-------- Dataset records
/-- Object rows, part 6: from 0x3002 to 0x4005, as the object tables of the
owning chapters (R373) give them. -/
def objRows6 : List ObjRow :=
  [ ⟨0x3002, 0x3002, 13, 13, .u32, .ro, 0, .any, .no⟩,
    ⟨0x3002, 0x3002, 14, 14, .u32, .ro, 0, .any, .no⟩,
    ⟨0x3002, 0x3002, 15, 15, .u32, .ro, 0, .any, .no⟩,
    ⟨0x3002, 0x3002, 16, 21, .f32, .ro, 0, .any, .no⟩,
    ⟨0x3003, 0x3003, 1, 1, .u8, .wo, 0, .ordered [(1, 1)], .no⟩,
    ⟨0x3003, 0x3003, 2, 2, .u8, .wo, 0, .ordered [(1, 1)], .no⟩,
    ⟨0x3003, 0x3003, 4, 4, .u8, .ro, 0, .any, .yes⟩,
    ⟨0x3003, 0x3003, 16, 18, .u32, .ro, 0, .any, .no⟩,
    ⟨0x3800, 0x3800, 1, 1, .f32, .rws, 0x42580000, .real (10) (75), .cfg⟩,
    ⟨0x3800, 0x3800, 2, 2, .f32, .rws, 0x3fc00000, .real (1/5) (10), .cfg⟩,
    ⟨0x3800, 0x3800, 3, 3, .f32, .rws, 0x42600000, .real (10) (75), .cfg⟩,
    ⟨0x3800, 0x3800, 4, 4, .f32, .rws, 0x42680000, .real (10) (75), .cfg⟩,
    ⟨0x3800, 0x3800, 5, 5, .f32, .rws, 0x42780000, .real (20) (75), .cfg⟩,
    ⟨0x3800, 0x3800, 6, 6, .f32, .rws, 0x3f800000, .real (1/5) (5), .cfg⟩,
    ⟨0x3800, 0x3800, 7, 7, .u16, .rws, 100, .ordered [(10, 1000)], .cfg⟩,
    ⟨0x3800, 0x3800, 8, 8, .f32, .rws, 0x42100000, .real (6) (60), .cfg⟩,
    ⟨0x3800, 0x3800, 9, 9, .f32, .rws, 0x41c00000, .real (6) (60), .cfg⟩,
    ⟨0x3800, 0x3800, 10, 10, .f32, .rws, 0x40000000, .real (1/2) (10), .cfg⟩,
    ⟨0x3800, 0x3800, 11, 11, .u8, .rws, 1, .ordered [(0, 1)], .cfg⟩,
    ⟨0x3800, 0x3800, 12, 12, .f32, .rws, 0x3f99999a, .real (1/10) (100), .cfg⟩,
    ⟨0x3800, 0x3800, 13, 13, .f32, .rws, 0x447a0000, .real (100) (10000), .cfg⟩,
    ⟨0x3800, 0x3800, 14, 14, .f32, .rws, 0x44c80000, .real (0) (20000), .cfg⟩,
    ⟨0x3800, 0x3800, 15, 15, .f32, .rws, 0x459c4000, .real (0) (100000), .cfg⟩,
    ⟨0x3801, 0x3801, 1, 1, .u32, .ro, 0, .any, .no⟩,
    ⟨0x3801, 0x3801, 2, 2, .f32, .ro, 0, .any, .no⟩,
    ⟨0x3801, 0x3801, 3, 3, .f32, .ro, 0, .any, .no⟩,
    ⟨0x3801, 0x3801, 4, 4, .f32, .ro, 0, .any, .no⟩,
    ⟨0x3801, 0x3801, 5, 5, .u32, .ro, 0, .any, .yes⟩,
    ⟨0x3802, 0x3802, 1, 1, .u8, .wo, 0, .ordered [(1, 1)], .no⟩,
    ⟨0x4000, 0x4000, 1, 1, .u8, .rws, 0, .ordered [(0, 2)], .cfg⟩,
    ⟨0x4000, 0x4000, 2, 2, .u8, .rws, 0, .ordered [(0, 7)], .cfg⟩,
    ⟨0x4000, 0x4000, 3, 3, .f32, .rws, 0x3ca3d70a, .real (1/1000) (1/5), .cfg⟩,
    ⟨0x4000, 0x4000, 4, 4, .f32, .rws, 0x3f000000, .real (1/10) (1), .cfg⟩,
    ⟨0x4001, 0x4001, 1, 8, .f32, .rws, 0, .real (-30) (30), .cfg⟩,
    ⟨0x4002, 0x4002, 1, 8, .f32, .rws, 0x41700000, .real (1/2) (45), .cfg⟩,
    ⟨0x4003, 0x4003, 1, 8, .f32, .rws, 0x41a00000, .real (1) (90), .cfg⟩,
    ⟨0x4004, 0x4004, 1, 8, .f32, .rws, 0x3f800000, .real (1/100) (1000), .cfg⟩,
    ⟨0x4005, 0x4005, 1, 1, .f32, .rws, 0x3d4ccccd, .real (0) (2), .cfg⟩,
    ⟨0x4005, 0x4005, 2, 2, .f32, .rws, 0x3e99999a, .real (1/10) (1), .cfg⟩,
    ⟨0x4005, 0x4005, 3, 3, .f32, .rws, 0x41700000, .real (1) (50), .cfg⟩ ]

/-- Object rows, part 7: from 0x4005 to 0x4200, as the object tables of the
owning chapters (R373) give them. -/
def objRows7 : List ObjRow :=
  [ ⟨0x4005, 0x4005, 4, 4, .f32, .rws, 0x3c23d70a, .real (0) (1/2), .cfg⟩,
    ⟨0x4005, 0x4005, 5, 5, .f32, .rws, 0, .real (0) (1/5), .cfg⟩,
    ⟨0x4005, 0x4005, 6, 6, .f32, .rws, 0x44070000, .real (90) (900), .cfg⟩,
    ⟨0x4005, 0x4005, 7, 7, .f32, .rws, 0x3f000000, .real (0) (10), .cfg⟩,
    ⟨0x4005, 0x4005, 8, 8, .f32, .rws, 0x41000000, .real (0) (20), .cfg⟩,
    ⟨0x4100, 0x4100, 1, 1, .u8, .rws, 0, .ordered [(0, 2)], .cfg⟩,
    ⟨0x4100, 0x4100, 2, 2, .u8, .rws, 0, .ordered [(0, 7)], .cfg⟩,
    ⟨0x4100, 0x4100, 3, 3, .u8, .rws, 1, .ordered [(0, 1)], .cfg⟩,
    ⟨0x4100, 0x4100, 4, 4, .u8, .rws, 0, .ordered [(0, 1)], .cfg⟩,
    ⟨0x4100, 0x4100, 5, 5, .u8, .rws, 0, .ordered [(0, 63)], .cfg⟩,
    ⟨0x4100, 0x4100, 6, 6, .u8, .rws, 1, .ordered [(0, 63)], .cfg⟩,
    ⟨0x4100, 0x4100, 7, 7, .f32, .rws, 0x40000000, .real (1/10) (20), .cfg⟩,
    ⟨0x4100, 0x4100, 8, 8, .u8, .rws, 0, .ordered [(0, 5)], .cfg⟩,
    ⟨0x4100, 0x4100, 9, 9, .f32, .rws, 0x41a00000, .real (1) (100), .cfg⟩,
    ⟨0x4100, 0x4100, 10, 10, .f32, .rws, 0x40a00000, .real (1/2) (100), .cfg⟩,
    ⟨0x4100, 0x4100, 11, 11, .u16, .rws, 1000, .ordered [(10, 0xea60)], .cfg⟩,
    ⟨0x4100, 0x4100, 12, 12, .u16, .rws, 10, .ordered [(2, 1000)], .cfg⟩,
    ⟨0x4100, 0x4100, 13, 13, .f32, .rws, 0x40a00000, .real (1/10) (90), .cfg⟩,
    ⟨0x4100, 0x4100, 14, 14, .f32, .rws, 0x40000000, .real (1/10) (100), .cfg⟩,
    ⟨0x4100, 0x4100, 15, 15, .f32, .rws, 0x41a00000, .real (0) (360), .cfg⟩,
    ⟨0x4101, 0x4101, 1, 4, .f32, .rws, 0, .real (0) (4), .cfg⟩,
    ⟨0x4102, 0x4102, 1, 4, .f32, .rws, 0x42c80000, .real (1) (500), .cfg⟩,
    ⟨0x4103, 0x4103, 1, 8, .u8, .rws, 0, .ordered [(0, 4)], .cfg⟩,
    ⟨0x4104, 0x4104, 1, 8, .f32, .rws, 0x40480000, .real (1/10) (100), .cfg⟩,
    ⟨0x4105, 0x4105, 1, 8, .f32, .rws, 0x479c4000, .real (0) (200000), .cfg⟩,
    ⟨0x4106, 0x4106, 1, 8, .curve33, .rws, 0x43a00000479c4000439b000047975e004396000047927c0043910000478d9a00438c00004788b800438700004783d60043820000477de800437a00004774240043700000476a60004366000047609c00435c00004756d80043520000474d14004348000047435000433e000047398c0043340000472fc800432a00004726040043200000471c40004316000047127c00430c00004708b8004302000046fde80042f0000046ea600042dc000046d6d80042c8000046c3500042b4000046afc80042a00000469c4000428c00004688b80042700000466a6000424800004643500042200000461c400041f0000045ea600041a00000459c400041200000451c40000000000000000000, .curve, .cfg⟩,
    ⟨0x4107, 0x4107, 1, 8, .f32, .rw, 0, .real (-100000) (100000), .yes⟩,
    ⟨0x4108, 0x4108, 1, 8, .u8, .rws, 0, .ordered [(0, 254)], .cfg⟩,
    ⟨0x4108, 0x4108, 9, 12, .u8, .rws, 0, .ordered [(0, 254)], .cfg⟩,
    ⟨0x4109, 0x4109, 1, 1, .f32, .rws, 0x3df5c28f, .real (1/50) (1/2), .cfg⟩,
    ⟨0x4109, 0x4109, 2, 2, .f32, .rws, 0x3d75c28f, .real (1/100) (1/2), .cfg⟩,
    ⟨0x4109, 0x4109, 3, 3, .f32, .rws, 0x3fc00000, .real (1/2) (10), .cfg⟩,
    ⟨0x4109, 0x4109, 4, 4, .f32, .rws, 0x47c35000, .real (1000) (1000000), .cfg⟩,
    ⟨0x4109, 0x4109, 5, 5, .f32, .rws, 0x46ea6000, .real (1000) (1000000), .cfg⟩,
    ⟨0x4109, 0x4109, 6, 6, .u16, .rws, 40, .ordered [(1, 1000)], .cfg⟩,
    ⟨0x4109, 0x4109, 7, 7, .f32, .rws, 0x40c00000, .real (1) (15), .cfg⟩,
    ⟨0x4109, 0x4109, 8, 8, .u8, .rws, 1, .ordered [(0, 1)], .cfg⟩,
    ⟨0x4200, 0x4200, 1, 1, .curve33, .rws, 0x43f000000000000043e880000000000043e100000000000043d980000000000043d200000000000043ca80000000000043c300000000000043bb80000000000043b400000000000043ac80000000000043a5000000000000439d8000000000004396000000000000438e8000000000004387000000000000437f0000000000004370000000000000436100000000000043520000000000004343000000000000433400000000000043250000000000004316000000000000430700000000000042f000000000000042d200000000000042b400000000000042960000000000004270000000000000423400000000000041f0000000000000417000000000000000000000, .curve, .cfg⟩,
    ⟨0x4200, 0x4200, 2, 2, .f32, .rws, 0x3f800000, .real (0) (90), .cfg⟩,
    ⟨0x4200, 0x4200, 3, 3, .f32, .rws, 0x3f000000, .real (0) (90), .cfg⟩ ]
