-- ==== Sys2Proof/Machine/State.lean ====
section
/-! DEFINITION. The state of the module as plain data: three lanes, each with every register, queue,
counter, mode and pin the spec gives it, and the queue of waiting commands. Default values are the
values after reset; a value the spec does not give is one of log entries 2, 3 and 4. -/

namespace Sys2Proof.Machine

/-- Why a command faults. No command of this block faults: an access the spec forbids is answered by
an error code of Table 11.6 in the lane's response. The one constructor is raised by nothing; it is
safe. -/
inductive Fault where
  /-- Raised by no command. Safe. -/
  | unreachable
  deriving DecidableEq, Repr

/-- Why a command is refused. -/
inductive Refusal where
  /-- Raised by Dispatch for a command without a meaning. Safe: nothing happens. -/
  | notModelled (mnemonic : String)
  deriving DecidableEq, Repr

/-- The last answer of the lane's dictionary server (R355-R371). -/
structure Resp where
  /-- 2 bits (R344 11_dictionary_access.md). -/
  m : Master := .host
  /-- 8 bits (R356 11_dictionary_access.md). -/
  tid : Nat := 0
  /-- 16 bits (R341 11_dictionary_access.md). -/
  idx : Nat := 0
  /-- 8 bits (R341 11_dictionary_access.md). -/
  sub : Nat := 0
  /-- 32 bits (R370 11_dictionary_access.md). -/
  code : W32 := 0
  /-- Bytes (R356 11_dictionary_access.md). -/
  data : List Byte := []
  /-- 1 bit (R352 11_dictionary_access.md). -/
  pend : Bool := false
  /-- 1 bit (R356 11_dictionary_access.md). -/
  last : Bool := true
  /-- OP of the request: 1 READ, 2 WRITE, 3 ABORT (R356 11_dictionary_access.md). -/
  op : Nat := 2
  /-- OFFSET, 32 bits (R356 11_dictionary_access.md). -/
  ofs : Nat := 0
  /-- Total value size of a read, 32 bits (R356 11_dictionary_access.md). -/
  total : Nat := 0
  /-- Network time at which the lane formed it, ns (R359 11_dictionary_access.md). -/
  atNs : Nat := 0
  deriving DecidableEq, Repr

/-- One result object: header of Table 11.5 and its 12-bit payload (R367). -/
structure ResultObj where
  /-- 16 bits (R367 11_dictionary_access.md). -/
  seq : W16 := 0
  /-- 4 bits (R368 11_dictionary_access.md). -/
  state : RState := .idle
  /-- 12 bits (R367 11_dictionary_access.md). -/
  payload : BitVec 12 := 0
  deriving DecidableEq, Repr

/-- The three copies of one result object: host, side-band, peer lanes (R374). -/
structure Res3 where
  /-- 32 bits (R374 12_dictionary_index.md). -/
  host : ResultObj := {}
  /-- 32 bits (R374 12_dictionary_index.md). -/
  sb : ResultObj := {}
  /-- 32 bits (R374 12_dictionary_index.md). -/
  peer : ResultObj := {}
  deriving DecidableEq, Repr

/-- One read snapshot (R357). -/
structure Snapshot where
  /-- 2 bits (R357 11_dictionary_access.md). -/
  m : Master := .host
  /-- 8 bits (R357 11_dictionary_access.md). -/
  tid : Nat := 0
  /-- 16 bits (R357 11_dictionary_access.md). -/
  idx : Nat := 0
  /-- 8 bits (R357 11_dictionary_access.md). -/
  sub : Nat := 0
  /-- Bytes (R357 11_dictionary_access.md). -/
  data : List Byte := []
  deriving DecidableEq, Repr

/-- One segmented write being buffered (R358). -/
structure WriteBuf where
  /-- 2 bits (R358 11_dictionary_access.md). -/
  m : Master := .host
  /-- 8 bits (R358 11_dictionary_access.md). -/
  tid : Nat := 0
  /-- 16 bits (R358 11_dictionary_access.md). -/
  idx : Nat := 0
  /-- 8 bits (R358 11_dictionary_access.md). -/
  sub : Nat := 0
  /-- 32 bits (R358 11_dictionary_access.md). -/
  total : Nat := 0
  /-- Bytes (R358 11_dictionary_access.md). -/
  data : List Byte := []
  deriving DecidableEq, Repr

/-- One object and value of a commit (R349, R351). -/
structure CommitItem where
  /-- 16 bits (R349 11_dictionary_access.md). -/
  idx : Nat := 0
  /-- 8 bits (R349 11_dictionary_access.md). -/
  sub : Nat := 0
  /-- Value bytes, little-endian (R349 11_dictionary_access.md). -/
  raw : Nat := 0
  /-- 8 bits, transaction of the write (R356 11_dictionary_access.md). -/
  tid : Nat := 0
  deriving DecidableEq, Repr

/-- A module-wide commit as one lane knows it (R349-R352). -/
structure Commit where
  /-- 2 bits (R349 11_dictionary_access.md). -/
  server : LaneId := .A
  /-- 16 bits (R349 11_dictionary_access.md). -/
  ctr : W16 := 0
  /-- 32 bits, voting cycle M (R349 11_dictionary_access.md). -/
  cycle : W32 := 0
  /-- List (R351 11_dictionary_access.md). -/
  items : List CommitItem := []
  /-- 4 bits, group number (R351 11_dictionary_access.md). -/
  group : Option Nat := none
  /-- Kind of master (R349 11_dictionary_access.md). -/
  m : Master := .host
  /-- 8 bits (R352 11_dictionary_access.md). -/
  tid : Nat := 0
  /-- Write by the RWP condition (R410 13_safety_inputs_and_seal.md). -/
  rwp : Bool := false
  /-- Decision of tAGREE (R351 11_dictionary_access.md). -/
  decided : Option Bool := none
  /-- Vote cycle in which its first write was accepted (R351 11_dictionary_access.md). -/
  madeIn : W32 := 0
  /-- A 17th write of its group came (R351 11_dictionary_access.md). -/
  full : Bool := false
  deriving DecidableEq, Repr

/-- A lane's vote on one commit, carried in its input set (R350, R351). -/
structure Vote where
  /-- 2 bits (R351 11_dictionary_access.md). -/
  server : LaneId := .A
  /-- 16 bits (R351 11_dictionary_access.md). -/
  ctr : W16 := 0
  /-- 1 bit (R350 11_dictionary_access.md). -/
  yes : Bool := false
  /-- 32 bits, code of a no vote (R351 11_dictionary_access.md). -/
  code : W32 := 0
  /-- Objects and values of the commit (R351 11_dictionary_access.md). -/
  items : List CommitItem := []
  deriving DecidableEq, Repr

/-- A stored configuration set in nonvolatile memory (R406, R407). -/
structure StoredSet where
  /-- List of values (R406 13_safety_inputs_and_seal.md). -/
  vals : Store := []
  /-- 32 bits (R406 13_safety_inputs_and_seal.md). -/
  crc : W32 := 0
  /-- 1 bit, the stored bytes still give the CRC (R407 13_safety_inputs_and_seal.md). -/
  intact : Bool := true
  deriving DecidableEq, Repr

/-- One PROGRAM_DATA subindex (R377, R378). -/
structure Staging where
  /-- Bytes of the staged image (R377 12_dictionary_index.md). -/
  image : Option (List Byte) := none
  /-- 1 bit (R375 12_dictionary_index.md). -/
  installed : Bool := false
  /-- 32 bits, PROGRAM_ID (R375 12_dictionary_index.md). -/
  id : W32 := 0
  /-- Bytes of the image being installed (R377 12_dictionary_index.md). -/
  busy : Option (List Byte) := none
  /-- 2 bits (R377 12_dictionary_index.md). -/
  busyBy : Master := .host
  deriving DecidableEq, Repr

/-- Dictionary server: values, transactions, commits, images (chapters 11 and 12). -/
structure Dict where
  /-- Values by index and subindex (R348 11_dictionary_access.md). -/
  working : Store := []
  /-- Nonvolatile copies of Kept-yes objects (R347 11_dictionary_access.md). -/
  kept : Store := []
  /-- Values that the field engines still use: those of the objects of Table 4.1 committed in this vote cycle, until
  tAPPLY (R122 04_field_engines.md). -/
  held : Store := []
  /-- 4 sets (R405 13_safety_inputs_and_seal.md). -/
  sets : List StoredSet := [{}, {}, {}, {}]
  /-- 32 bits (R354 11_dictionary_access.md). -/
  cfgGen : W32 := 0
  /-- 32 bits (R372 11_dictionary_access.md). -/
  commits : W32 := 0
  /-- 32 bits (R372 11_dictionary_access.md). -/
  commitFails : W32 := 0
  /-- 32 bits (R372 11_dictionary_access.md). -/
  txnBusy : W32 := 0
  /-- 0-32 (R345 11_dictionary_access.md). -/
  openHost : Nat := 0
  /-- 0-8 (R345 11_dictionary_access.md). -/
  openSb : Nat := 0
  /-- 0-16 (R345 11_dictionary_access.md). -/
  openSup : Nat := 0
  /-- 0-8 (R345 11_dictionary_access.md). -/
  openPeer : Nat := 0
  /-- List (R357 11_dictionary_access.md). -/
  snaps : List Snapshot := []
  /-- List (R358 11_dictionary_access.md). -/
  wbufs : List WriteBuf := []
  /-- 16 bits (R349 11_dictionary_access.md). -/
  commitCtr : W16 := 0
  /-- Prepares sent in this vote cycle (R349 11_dictionary_access.md). -/
  prepared : Nat := 0
  /-- Groups of this vote cycle with a write that failed (R351 11_dictionary_access.md). -/
  badGroups : List (Master × Nat) := []
  /-- Prepares sent over the slip links (R349 11_dictionary_access.md). -/
  outbox : List Commit := []
  /-- Commits this lane holds open or not yet in force (R350 11_dictionary_access.md). -/
  known : List Commit := []
  /-- 5 subindices (R375 12_dictionary_index.md). -/
  staging : List Staging := [{}, {}, {}, {}, {}]
  /-- 3 x 32 bits (R375 12_dictionary_index.md). -/
  progRes : Res3 := {}
  /-- Last answer (R356 11_dictionary_access.md). -/
  resp : Option Resp := none
  /-- Responses to the host that wait for an own service slot (R359 11_dictionary_access.md). -/
  hostOut : List Resp := []
  deriving DecidableEq, Repr

/-- One entry of an input set (R45). -/
structure Entry where
  /-- 8 bits (R53 02_vote_cycle_and_fault_tolerance.md). -/
  num : Nat := 0
  /-- 1 bit (R45 02_vote_cycle_and_fault_tolerance.md). -/
  valid : Bool := false
  /-- 16 bits (R45 02_vote_cycle_and_fault_tolerance.md). -/
  seq : W16 := 0
  /-- Integer form, or 96-bit content (R529 02_vote_cycle_and_fault_tolerance.md). -/
  val : Int := 0
  deriving DecidableEq, Repr

/-- The module's own per-lane entries of an input set (R529). -/
structure PerLane where
  /-- Per slip link (R48 02_vote_cycle_and_fault_tolerance.md). -/
  linkClean : Tri Bool := ⟨false, false, false⟩
  /-- 1 bit (R54 02_vote_cycle_and_fault_tolerance.md). -/
  timeValid : Bool := false
  /-- Angle source of each winding set (R179 05_rotor_position.md). -/
  asrc : Oct ASrc := Oct.all .unmapped
  /-- Set in a fault wait or isolated (R206 06_gate_drive_and_bridge_protection.md). -/
  wait : Oct Bool := Oct.all false
  /-- Set isolated (R36 01_three_lanes_one_module.md). -/
  isol : Oct Bool := Oct.all false
  /-- Volts (R235 07_dc_link_and_braking_energy.md). -/
  vdc : Rat := 0
  /-- 1 bit (R235 07_dc_link_and_braking_energy.md). -/
  linkLow : Bool := false
  /-- 1 bit (R235 07_dc_link_and_braking_energy.md). -/
  uv2 : Bool := false
  /-- 1 bit (R227 07_dc_link_and_braking_energy.md). -/
  regenCut : Bool := false
  /-- 1 bit (R228 07_dc_link_and_braking_energy.md). -/
  ov3 : Bool := false
  /-- 1 bit (R230 07_dc_link_and_braking_energy.md). -/
  hwHold : Bool := false
  /-- List (R351 11_dictionary_access.md). -/
  votes : List Vote := []
  /-- 1 bit (R437 15_power_states_and_startup.md). -/
  exit : Bool := false
  /-- 1 bit (R445 15_power_states_and_startup.md). -/
  entry : Bool := false
  /-- 2 bits (R440 15_power_states_and_startup.md). -/
  pstate : PState := .starting
  /-- Clean count (R440 15_power_states_and_startup.md). -/
  clean : Nat := 0
  deriving DecidableEq, Repr

/-- An input set (R45). -/
structure InSet where
  /-- 2 bits (R45 02_vote_cycle_and_fault_tolerance.md). -/
  sender : LaneId := .A
  /-- 2 bits (R45 02_vote_cycle_and_fault_tolerance.md). -/
  role : Role := .out
  /-- 32 bits (R45 02_vote_cycle_and_fault_tolerance.md). -/
  cycle : W32 := 0
  /-- Network time at input close (R45 02_vote_cycle_and_fault_tolerance.md). -/
  closeNs : Nat := 0
  /-- Self-check state (R45 02_vote_cycle_and_fault_tolerance.md). -/
  selfOk : Bool := true
  /-- List (R45 02_vote_cycle_and_fault_tolerance.md). -/
  entries : List Entry := []
  /-- Record (R529 02_vote_cycle_and_fault_tolerance.md). -/
  own : PerLane := {}
  deriving DecidableEq, Repr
----------------
Task objective: In the entries above, copy the lines from the one that contains "uv2 : Bool := false" through the last line, exactly as they appear.

Answer space:
  uv2 : Bool := false
  /-- 1 bit (R227 07_dc_link_and_braking_energy.md). -/
  regenCut : Bool := false
  /-- 1 bit (R228 07_dc_link_and_braking_energy.md). -/
  ov3 : Bool := false
  /-- 1 bit (R230 07_dc_link_and_braking_energy.md). -/
  hwHold : Bool := false
  /-- List (R351 11_dictionary_access.md). -/
  votes : List Vote := []
  /-- 1 bit (R437 15_power_states_and_startup.md). -/
  exit : Bool := false
  /-- 1 bit (R445 15_power_states_and_startup.md). -/
  entry : Bool := false
  /-- 2 bits (R440 15_power_states_and_startup.md). -/
  pstate : PState := .starting
  /-- Clean count (R440 15_power_states_and_startup.md). -/
  clean : Nat := 0
  deriving DecidableEq, Repr

/-- An input set (R45). -/
structure InSet where
  /-- 2 bits (R45 02_vote_cycle_and_fault_tolerance.md). -/
  sender : LaneId := .A
  /-- 2 bits (R45 02_vote_cycle_and_fault_tolerance.md). -/
  role : Role := .out
  /-- 32 bits (R45 02_vote_cycle_and_fault_tolerance.md). -/
  cycle : W32 := 0
  /-- Network time at input close (R45 02_vote_cycle_and_fault_tolerance.md). -/
  closeNs : Nat := 0
  /-- Self-check state (R45 02_vote_cycle_and_fault_tolerance.md). -/
  selfOk : Bool := true
  /-- List (R45 02_vote_cycle_and_fault_tolerance.md). -/
  entries : List Entry := []
  /-- Record (R529 02_vote_cycle_and_fault_tolerance.md). -/
  own : PerLane := {}
  deriving DecidableEq, Repr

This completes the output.